= Ralph de Ashton =

Sir Ralph de Ashton or Assheton (fl. 1421–1486), was an officer of state under Edward IV of England.

Ashton arms: Argent, a mullet sable pierced of the field

==Early life==
Ashton was the half-brother of Sir Thomas de Ashton (fl. 1446) the alchemist, and the son of the Sir John de Ashton mentioned by Froissart. His mother was Margaret, daughter of Sir John Byron of Clayton. In his seventeenth year, he was one of the pages of honour to Henry VI, and at the same early age, he married Margaret, the heiress of the Bartons of Middleton, and became the founder of the family that held the lordship there until the 18th century, when it passed by the female line to the holders of the Suffield peerage. His grandson Richard Ashton rebuilt St Leonard's church at Middleton in 1524.

==Offices==
Ralph Ashton was a man of influence, and in the reign of Edward IV he held various offices. He was High Sheriff of Yorkshire in 1472, and for his courage at the capture of Berwick upon Tweed he was made a knight banneret at Hutton Field.

When his commander, the Duke of Gloucester, became Richard III, he rewarded Sir Ralph's adhesion to the Yorkist cause by extensive grants of land. In 1483 he was appointed vice-constable of England and lieutenant of the Tower of London. The date of his death is unknown, but he is traditionally said to have been shot at Ashton-under-Lyne, and the yearly ceremony known as the "Riding of the Black Lad" is regarded as a commemoration of that event.

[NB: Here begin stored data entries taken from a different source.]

/-- A change of one unit, or of none. -/
theorem keeps_of {s t : State} (h : Keeps pmk z s) (hi : t.Inv) (hq : t.pending = s.pending) (ho : s.out <+: t.out)
    (hf : s.free ≤ t.free) (hn : s.nextId ≤ t.nextId) (m : Nat) (hu : Cov pmk m)
    (hm : ∀ p : Place, m.testBit p.bit = false → same s t p) : Keeps pmk z t where
  inv := hi
  queue := hq.trans h.queue
  out := h.out.trans ho
  free := Nat.le_trans h.free hf
  names := Nat.le_trans h.names hn
  frame := fun p hp => by
    have h1 := h.frame p hp
    have h2 := hm p (by
      cases hb : m.testBit p.bit with
      | false => rfl
      | true => rw [cov_bit hu hb] at hp; exact absurd hp (by decide))
    cases p <;> simp_all [same]

/-- A command that may change every part keeps the forms, the queue, the outputs and the counters. -/
theorem keeps_all {s t : State} (h : Keeps pmk z s) (hu : Cov pmk 134217727) (hi : t.Inv) (hp : t.pending = s.pending)
    (ho : t.out = s.out) (hf : t.free = s.free) (hn : t.nextId = s.nextId) : Keeps pmk z t :=
  keeps_of h hi hp (ho ▸ List.prefix_refl _) (hf ▸ Nat.le_refl _) (hn ▸ Nat.le_refl _) 134217727 hu fun p hp => by
    cases p <;> exact absurd hp (by decide)

/-- A state keeps all of itself. -/
theorem keeps_refl {s : State} (h : s.Inv) : Keeps pmk s s :=
  ⟨h, rfl, List.prefix_refl _, Nat.le_refl _, Nat.le_refl _, fun p _ => by cases p <;> simp [same]⟩

theorem State.modTime_inv (f : TimeUnit → TimeUnit) (s : State) (h : Keeps pmk z s)
    (hu : Cov pmk 16 := by exact cov_sub (by assumption) rfl) : Keeps pmk z (s.modTime f) :=
  keeps_of h ⟨h.inv.1, h.inv.2⟩ rfl (List.prefix_refl _) (Nat.le_refl _) (Nat.le_refl _) 16 hu fun p hp => by
    cases p <;> first | exact ⟨rfl, rfl, rfl, rfl⟩ | exact ⟨rfl, rfl⟩ | rfl | exact absurd hp (by decide)

theorem State.modLink_inv (f : LinkUnit → LinkUnit) (s : State) (h : Keeps pmk z s)
    (hu : Cov pmk 32 := by exact cov_sub (by assumption) rfl) : Keeps pmk z (s.modLink f) :=
  keeps_of h ⟨h.inv.1, h.inv.2⟩ rfl (List.prefix_refl _) (Nat.le_refl _) (Nat.le_refl _) 32 hu fun p hp => by
    cases p <;> first | exact ⟨rfl, rfl, rfl, rfl⟩ | exact ⟨rfl, rfl⟩ | rfl | exact absurd hp (by decide)

theorem State.modSw_inv (f : SwitchUnit → SwitchUnit) (s : State) (h : Keeps pmk z s)
    (hu : Cov pmk 64 := by exact cov_sub (by assumption) rfl) : Keeps pmk z (s.modSw f) :=
  keeps_of h ⟨h.inv.1, h.inv.2⟩ rfl (List.prefix_refl _) (Nat.le_refl _) (Nat.le_refl _) 64 hu fun p hp => by
    cases p <;> first | exact ⟨rfl, rfl, rfl, rfl⟩ | exact ⟨rfl, rfl⟩ | rfl | exact absurd hp (by decide)

theorem State.modExt_inv (f : ExtUnit → ExtUnit) (s : State) (h : Keeps pmk z s)
    (hu : Cov pmk 256 := by exact cov_sub (by assumption) rfl) : Keeps pmk z (s.modExt f) :=
  keeps_of h ⟨h.inv.1, h.inv.2⟩ rfl (List.prefix_refl _) (Nat.le_refl _) (Nat.le_refl _) 256 hu fun p hp => by
    cases p <;> first | exact ⟨rfl, rfl, rfl, rfl⟩ | exact ⟨rfl, rfl⟩ | rfl | exact absurd hp (by decide)

theorem State.modTier_inv (f : TierUnit → TierUnit) (s : State) (h : Keeps pmk z s)
    (hu : Cov pmk 512 := by exact cov_sub (by assumption) rfl) : Keeps pmk z (s.modTier f) :=
  keeps_of h ⟨h.inv.1, h.inv.2⟩ rfl (List.prefix_refl _) (Nat.le_refl _) (Nat.le_refl _) 512 hu fun p hp => by
    cases p <;> first | exact ⟨rfl, rfl, rfl, rfl⟩ | exact ⟨rfl, rfl⟩ | rfl | exact absurd hp (by decide)

theorem State.modTtu_inv (f : TtuUnit → TtuUnit) (s : State) (h : Keeps pmk z s)
    (hu : Cov pmk 1024 := by exact cov_sub (by assumption) rfl) : Keeps pmk z (s.modTtu f) :=
  keeps_of h ⟨h.inv.1, h.inv.2⟩ rfl (List.prefix_refl _) (Nat.le_refl _) (Nat.le_refl _) 1024 hu fun p hp => by
    cases p <;> first | exact ⟨rfl, rfl, rfl, rfl⟩ | exact ⟨rfl, rfl⟩ | rfl | exact absurd hp (by decide)

theorem State.modFlt_inv (f : FaultUnit → FaultUnit) (s : State) (h : Keeps pmk z s)
    (hu : Cov pmk 2048 := by exact cov_sub (by assumption) rfl) : Keeps pmk z (s.modFlt f) :=
  keeps_of h ⟨h.inv.1, h.inv.2⟩ rfl (List.prefix_refl _) (Nat.le_refl _) (Nat.le_refl _) 2048 hu fun p hp => by
    cases p <;> first | exact ⟨rfl, rfl, rfl, rfl⟩ | exact ⟨rfl, rfl⟩ | rfl | exact absurd hp (by decide)

theorem State.modObs_inv (f : ObsUnit → ObsUnit) (s : State) (h : Keeps pmk z s)
    (hu : Cov pmk 4096 := by exact cov_sub (by assumption) rfl) : Keeps pmk z (s.modObs f) :=
  keeps_of h ⟨h.inv.1, h.inv.2⟩ rfl (List.prefix_refl _) (Nat.le_refl _) (Nat.le_refl _) 4096 hu fun p hp => by
    cases p <;> first | exact ⟨rfl, rfl, rfl, rfl⟩ | exact ⟨rfl, rfl⟩ | rfl | exact absurd hp (by decide)

theorem State.modSec_inv (f : SecUnit → SecUnit) (s : State) (h : Keeps pmk z s)
    (hu : Cov pmk 8192 := by exact cov_sub (by assumption) rfl) : Keeps pmk z (s.modSec f) :=
  keeps_of h ⟨h.inv.1, h.inv.2⟩ rfl (List.prefix_refl _) (Nat.le_refl _) (Nat.le_refl _) 8192 hu fun p hp => by
    cases p <;> first | exact ⟨rfl, rfl, rfl, rfl⟩ | exact ⟨rfl, rfl⟩ | rfl | exact absurd hp (by decide)

theorem State.modHost_inv (f : HostUnit → HostUnit) (s : State) (h : Keeps pmk z s)
    (hu : Cov pmk 16384 := by exact cov_sub (by assumption) rfl) : Keeps pmk z (s.modHost f) :=
  keeps_of h ⟨h.inv.1, h.inv.2⟩ rfl (List.prefix_refl _) (Nat.le_refl _) (Nat.le_refl _) 16384 hu fun p hp => by
    cases p <;> first | exact ⟨rfl, rfl, rfl, rfl⟩ | exact ⟨rfl, rfl⟩ | rfl | exact absurd hp (by decide)

theorem State.modChain_inv (f : ChainUnit → ChainUnit) (s : State) (h : Keeps pmk z s)
    (hu : Cov pmk 32768 := by exact cov_sub (by assumption) rfl) : Keeps pmk z (s.modChain f) :=
  keeps_of h ⟨h.inv.1, h.inv.2⟩ rfl (List.prefix_refl _) (Nat.le_refl _) (Nat.le_refl _) 32768 hu fun p hp => by
    cases p <;> first | exact ⟨rfl, rfl, rfl, rfl⟩ | exact ⟨rfl, rfl⟩ | rfl | exact absurd hp (by decide)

There is a very full rent-roll or custumal of the manor of Ashton in 1422, in which the various names and obligations of the tenants are set forth.

==Legacy==
Ralph Ashton is mentioned in a passage that Dr. Hibbert-Ware has explained with much ingenuity, though not with absolute certainty. According to this, corn marigold (Chrysanthemun segetum) grew so extensively in the low wetland about Ashton as to be inimical to the crops, and the lord of the manor had an annual inspection and levied fines on those tenants on whose lands it was seen. This power, delegated to Ralph Ashton and his brother Robert, is said to have been made the pretext of such tyrannical exactions that on one of these visitations the tenants rose in desperation and the "Black Knight" was slain. Others hold that it was whilst exercising in the northern parts his despotic powers as vice-constable that he excited the terror expressed in the legendary rhyme:—

Sweet Jesu, for thy mercy's sake
And for thy bitter passion,
Save us from the axe of the Tower,
And from Sir Ralph of Ashton.

The effigy of the Black Knight used to be paraded through the town of Ashton on Easter Monday.